> **Requirement**: Look through the entries below and extract exactly the lines from the one containing "theorem finish_told (s" through the one containing "theorem begun_told (s", ends included.
********
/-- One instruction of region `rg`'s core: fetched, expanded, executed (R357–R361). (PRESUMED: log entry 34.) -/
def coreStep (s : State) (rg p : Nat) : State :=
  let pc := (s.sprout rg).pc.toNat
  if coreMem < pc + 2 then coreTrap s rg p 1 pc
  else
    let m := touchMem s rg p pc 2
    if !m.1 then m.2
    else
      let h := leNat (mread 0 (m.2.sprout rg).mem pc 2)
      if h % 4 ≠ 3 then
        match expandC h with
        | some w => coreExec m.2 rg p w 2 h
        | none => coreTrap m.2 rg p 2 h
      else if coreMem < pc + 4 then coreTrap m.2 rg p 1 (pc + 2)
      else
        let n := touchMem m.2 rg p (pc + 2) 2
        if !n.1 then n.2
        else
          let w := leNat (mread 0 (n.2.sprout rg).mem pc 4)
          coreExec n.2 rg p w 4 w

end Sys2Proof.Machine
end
********
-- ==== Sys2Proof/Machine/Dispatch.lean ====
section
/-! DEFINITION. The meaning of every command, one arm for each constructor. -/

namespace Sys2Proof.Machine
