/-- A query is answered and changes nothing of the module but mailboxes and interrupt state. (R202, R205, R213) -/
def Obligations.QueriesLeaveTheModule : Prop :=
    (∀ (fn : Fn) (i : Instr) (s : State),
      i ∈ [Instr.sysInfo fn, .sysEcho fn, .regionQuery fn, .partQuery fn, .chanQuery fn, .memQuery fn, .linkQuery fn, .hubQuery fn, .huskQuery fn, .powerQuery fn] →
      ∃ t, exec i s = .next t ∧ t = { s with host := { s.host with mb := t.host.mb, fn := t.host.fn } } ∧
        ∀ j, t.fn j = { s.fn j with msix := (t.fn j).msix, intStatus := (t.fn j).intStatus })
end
********
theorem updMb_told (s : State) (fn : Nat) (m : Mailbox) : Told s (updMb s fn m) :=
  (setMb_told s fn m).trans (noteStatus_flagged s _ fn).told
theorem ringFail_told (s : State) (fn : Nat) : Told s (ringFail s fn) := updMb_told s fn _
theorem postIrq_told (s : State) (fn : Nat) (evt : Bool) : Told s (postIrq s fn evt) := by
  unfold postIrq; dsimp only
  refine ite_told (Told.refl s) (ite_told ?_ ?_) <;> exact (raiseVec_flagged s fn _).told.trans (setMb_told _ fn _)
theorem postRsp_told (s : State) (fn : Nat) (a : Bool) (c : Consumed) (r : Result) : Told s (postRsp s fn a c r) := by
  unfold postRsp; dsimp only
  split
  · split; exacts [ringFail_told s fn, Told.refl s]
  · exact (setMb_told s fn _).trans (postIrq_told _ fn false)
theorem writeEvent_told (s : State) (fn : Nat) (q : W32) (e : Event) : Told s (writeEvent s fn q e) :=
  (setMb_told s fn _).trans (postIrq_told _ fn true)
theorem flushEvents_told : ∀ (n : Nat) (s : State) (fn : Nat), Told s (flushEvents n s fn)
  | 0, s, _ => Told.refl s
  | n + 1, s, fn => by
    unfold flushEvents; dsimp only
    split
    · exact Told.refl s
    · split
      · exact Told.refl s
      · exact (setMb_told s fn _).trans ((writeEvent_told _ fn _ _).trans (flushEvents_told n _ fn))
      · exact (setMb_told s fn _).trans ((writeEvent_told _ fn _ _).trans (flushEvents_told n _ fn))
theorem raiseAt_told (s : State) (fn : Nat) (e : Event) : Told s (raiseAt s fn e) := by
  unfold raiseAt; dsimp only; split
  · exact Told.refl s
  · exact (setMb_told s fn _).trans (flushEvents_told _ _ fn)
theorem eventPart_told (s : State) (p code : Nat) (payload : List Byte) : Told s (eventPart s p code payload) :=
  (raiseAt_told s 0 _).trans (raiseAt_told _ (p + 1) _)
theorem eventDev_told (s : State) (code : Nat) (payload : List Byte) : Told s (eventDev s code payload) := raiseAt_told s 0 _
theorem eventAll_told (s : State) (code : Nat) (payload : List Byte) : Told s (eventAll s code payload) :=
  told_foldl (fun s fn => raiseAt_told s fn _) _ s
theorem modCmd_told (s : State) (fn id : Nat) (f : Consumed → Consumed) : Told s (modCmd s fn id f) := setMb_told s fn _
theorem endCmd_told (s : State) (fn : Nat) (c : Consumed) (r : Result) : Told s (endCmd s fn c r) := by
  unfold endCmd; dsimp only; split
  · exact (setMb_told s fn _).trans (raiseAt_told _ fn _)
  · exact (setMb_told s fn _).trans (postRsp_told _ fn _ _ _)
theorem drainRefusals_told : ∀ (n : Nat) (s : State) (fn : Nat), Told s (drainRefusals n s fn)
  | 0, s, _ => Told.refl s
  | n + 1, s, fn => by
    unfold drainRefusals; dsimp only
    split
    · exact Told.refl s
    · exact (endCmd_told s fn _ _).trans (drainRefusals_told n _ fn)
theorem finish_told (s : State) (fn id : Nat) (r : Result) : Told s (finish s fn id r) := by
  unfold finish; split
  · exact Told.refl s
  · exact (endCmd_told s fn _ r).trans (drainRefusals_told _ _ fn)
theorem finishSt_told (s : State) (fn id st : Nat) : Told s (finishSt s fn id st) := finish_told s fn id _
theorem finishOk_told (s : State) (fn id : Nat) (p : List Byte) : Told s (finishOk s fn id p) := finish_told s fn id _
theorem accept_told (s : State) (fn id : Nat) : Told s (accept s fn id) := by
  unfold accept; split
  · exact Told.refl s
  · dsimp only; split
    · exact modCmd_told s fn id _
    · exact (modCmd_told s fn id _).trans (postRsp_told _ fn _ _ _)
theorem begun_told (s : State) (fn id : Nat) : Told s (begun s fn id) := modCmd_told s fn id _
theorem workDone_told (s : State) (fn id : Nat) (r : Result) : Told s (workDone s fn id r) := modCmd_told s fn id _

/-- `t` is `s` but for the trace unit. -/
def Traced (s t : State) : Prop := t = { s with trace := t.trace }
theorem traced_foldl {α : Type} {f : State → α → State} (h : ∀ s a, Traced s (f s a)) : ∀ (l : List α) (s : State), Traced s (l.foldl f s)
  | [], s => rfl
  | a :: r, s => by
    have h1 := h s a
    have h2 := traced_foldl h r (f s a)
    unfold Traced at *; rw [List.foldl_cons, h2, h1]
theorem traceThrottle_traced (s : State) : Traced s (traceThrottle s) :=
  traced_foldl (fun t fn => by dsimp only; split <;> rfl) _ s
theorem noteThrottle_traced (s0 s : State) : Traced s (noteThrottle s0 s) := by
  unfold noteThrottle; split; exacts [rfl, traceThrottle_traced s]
********
> **Exercise output**:
theorem finish_told (s : State) (fn id : Nat) (r : Result) : Told s (finish s fn id r) := by
  unfold finish; split
  · exact Told.refl s
  · exact (endCmd_told s fn _ r).trans (drainRefusals_told _ _ fn)
theorem finishSt_told (s : State) (fn id st : Nat) : Told s (finishSt s fn id st) := finish_told s fn id _
theorem finishOk_told (s : State) (fn id : Nat) (p : List Byte) : Told s (finishOk s fn id p) := finish_told s fn id _
theorem accept_told (s : State) (fn id : Nat) : Told s (accept s fn id) := by
  unfold accept; split
  · exact Told.refl s
  · dsimp only; split
    · exact modCmd_told s fn id _
    · exact (modCmd_told s fn id _).trans (postRsp_told _ fn _ _ _)
theorem begun_told (s : State) (fn id : Nat) : Told s (begun s fn id) := modCmd_told s fn id _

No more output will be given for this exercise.